> EXERCISE REQUIREMENTS
Lines in which "tributary" appears should be pulled from the data below.

===============

/-- A wrong group number is declared, unless a defect that suppresses it stands. -/
theorem gidBad_flxJudge (hmode : rd d F.MAP_LANE_CFG_MODE n = 3) (hpers : persOf d n = 5)
    (hlane : (cdefLane d n).isSome = true) (hdown : clientDown d n = false) (hfree : (cdefOf d n).getLsbD 3 = false) :
    GidBad (cdefOf (Machine.flxJudge sn ns n 5 false run d).1 n) := by
  have hbit : (cdefOf d n).toNat &&& 2 ^ 3 = 0 := by
    rw [Nat.and_two_pow, ← BitVec.getLsbD, hfree]
    rfl
  have hdeclared := clientDefect_declares (c := 5) sn ns (by rw [hpers]; rfl) (by simp [cdefMode, hmode]) hlane hdown hbit
  show GidBad (cdefOf (clientDefect n 5 true ns sn d) n)
  rw [hdeclared, cdefOf_cdefChanged sn ns 5 true hn]
  exact gidBad_declared hfree

end

/-! ### The sizes of a group's clients (R151) -/

/-- The tributary as the calendar received for group `g` judges its size. -/
def sized (d : Dev) (g : Nat) (t : Trib) : Trib :=
  if t.cfg.role = 1 ∧ isFlx d t.cfg = true ∧ t.cfg.grp = g then { t with sizeBad := rxSlots d g t.cfg.client != t.cfg.k } else t

/-- The size of one tributary is judged, and a difference that is new is reported and counted. -/
def sizeStep (sn : SN) (g : Nat) (d : Dev) (tid : Nat) : Dev :=
  match tribOf d tid with
  | none => d
  | some t =>
    if t.cfg.role ≠ 1 ∨ !isFlx d t.cfg ∨ t.cfg.grp ≠ g then d else
    let n := rxSlots d g t.cfg.client
    let bad := n != t.cfg.k
    let d := setTrib d tid { t with sizeBad := bad }
    if bad && !t.sizeBad then
      count (raise d { typ := 0x22, sn := sn, p0 := g, p1 := t.cfg.client, p2 := n, p3 := t.cfg.k }) 4 g 6
    else d

theorem flxSize_eq (sn : SN) (g : Nat) (d : Dev) : flxSize sn g d = (d.cli.tribs.map (·.1)).foldl (sizeStep sn g) d := rfl

section
variable (sn : SN) (g : Nat) (d : Dev) (tid : Nat)

/-- A tributary is judged where it stands: it becomes as `sized` says, and what else changes is a counter and an event. -/
theorem sizeStep_cases : (sizeStep sn g d tid = d ∧ ∀ t, tribOf d tid = some t → sized d g t = t) ∨
    ∃ t, tribOf d tid = some t ∧ (sizeStep sn g d tid = setTrib d tid (sized d g t) ∨
      ∃ e, sizeStep sn g d tid = count (raise (setTrib d tid (sized d g t)) e) 4 g 6) := by
  unfold sizeStep
  split
  · next hnone => exact .inl ⟨rfl, fun t ht => absurd (hnone.symm.trans ht) (by simp)⟩
  · next t ht =>
    split
    case isTrue hother =>
      refine .inl ⟨rfl, fun u hu => ?_⟩
      obtain rfl : t = u := Option.some.inj (ht.symm.trans hu)
      exact if_neg fun ⟨hrole, hflx, hgrp⟩ => by simp [hrole, hflx, hgrp] at hother
    case isFalse hown =>
      have hsized : sized d g t = { t with sizeBad := rxSlots d g t.cfg.client != t.cfg.k } := if_pos (by simpa using hown)
      refine .inr ⟨t, ht, ?_⟩
      rw [hsized]
      dsimp only
      split
      · exact .inr ⟨_, rfl⟩
      · exact .inl rfl

theorem evals_sizeStep : Evals [] [.cli, .hif] d (sizeStep sn g d tid) := by
  have hset (t : Trib) : Evals [] [.cli, .hif] d (setTrib d tid t) := (evals_setTrib d tid t).mono
  obtain ⟨h, -⟩ | ⟨t, -, h | ⟨e, h⟩⟩ := sizeStep_cases sn g d tid <;> rw [h]
  · exact .refl _ _ d
  · exact hset _
  · exact (hset _).raise.next (evals_count _ _ _ _ _)

theorem sizeStep_groups : ((sizeStep sn g d tid).cli.flexe, (sizeStep sn g d tid).cli.cdef) = (d.cli.flexe, d.cli.cdef) := by
  obtain ⟨h, -⟩ | ⟨t, -, h | ⟨e, h⟩⟩ := sizeStep_cases sn g d tid <;> rw [h] <;> rfl

theorem tribOf_sizeStep_same {t : Trib} (ht : tribOf d tid = some t) : tribOf (sizeStep sn g d tid) tid = some (sized d g t) := by
  obtain ⟨h, hsame⟩ | ⟨u, hu, h⟩ := sizeStep_cases sn g d tid
  · rw [h, ht, hsame t ht]
  · obtain rfl : t = u := Option.some.inj (ht.symm.trans hu)
    obtain h | ⟨e, h⟩ := h <;> rw [h] <;> exact tribOf_setTrib_same d tid _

===============

> EXPECTED ANSWER
/-- The tributary as the calendar received for group `g` judges its size. -/
/-- The size of one tributary is judged, and a difference that is new is reported and counted. -/
/-- A tributary is judged where it stands: it becomes as `sized` says, and what else changes is a counter and an event. -/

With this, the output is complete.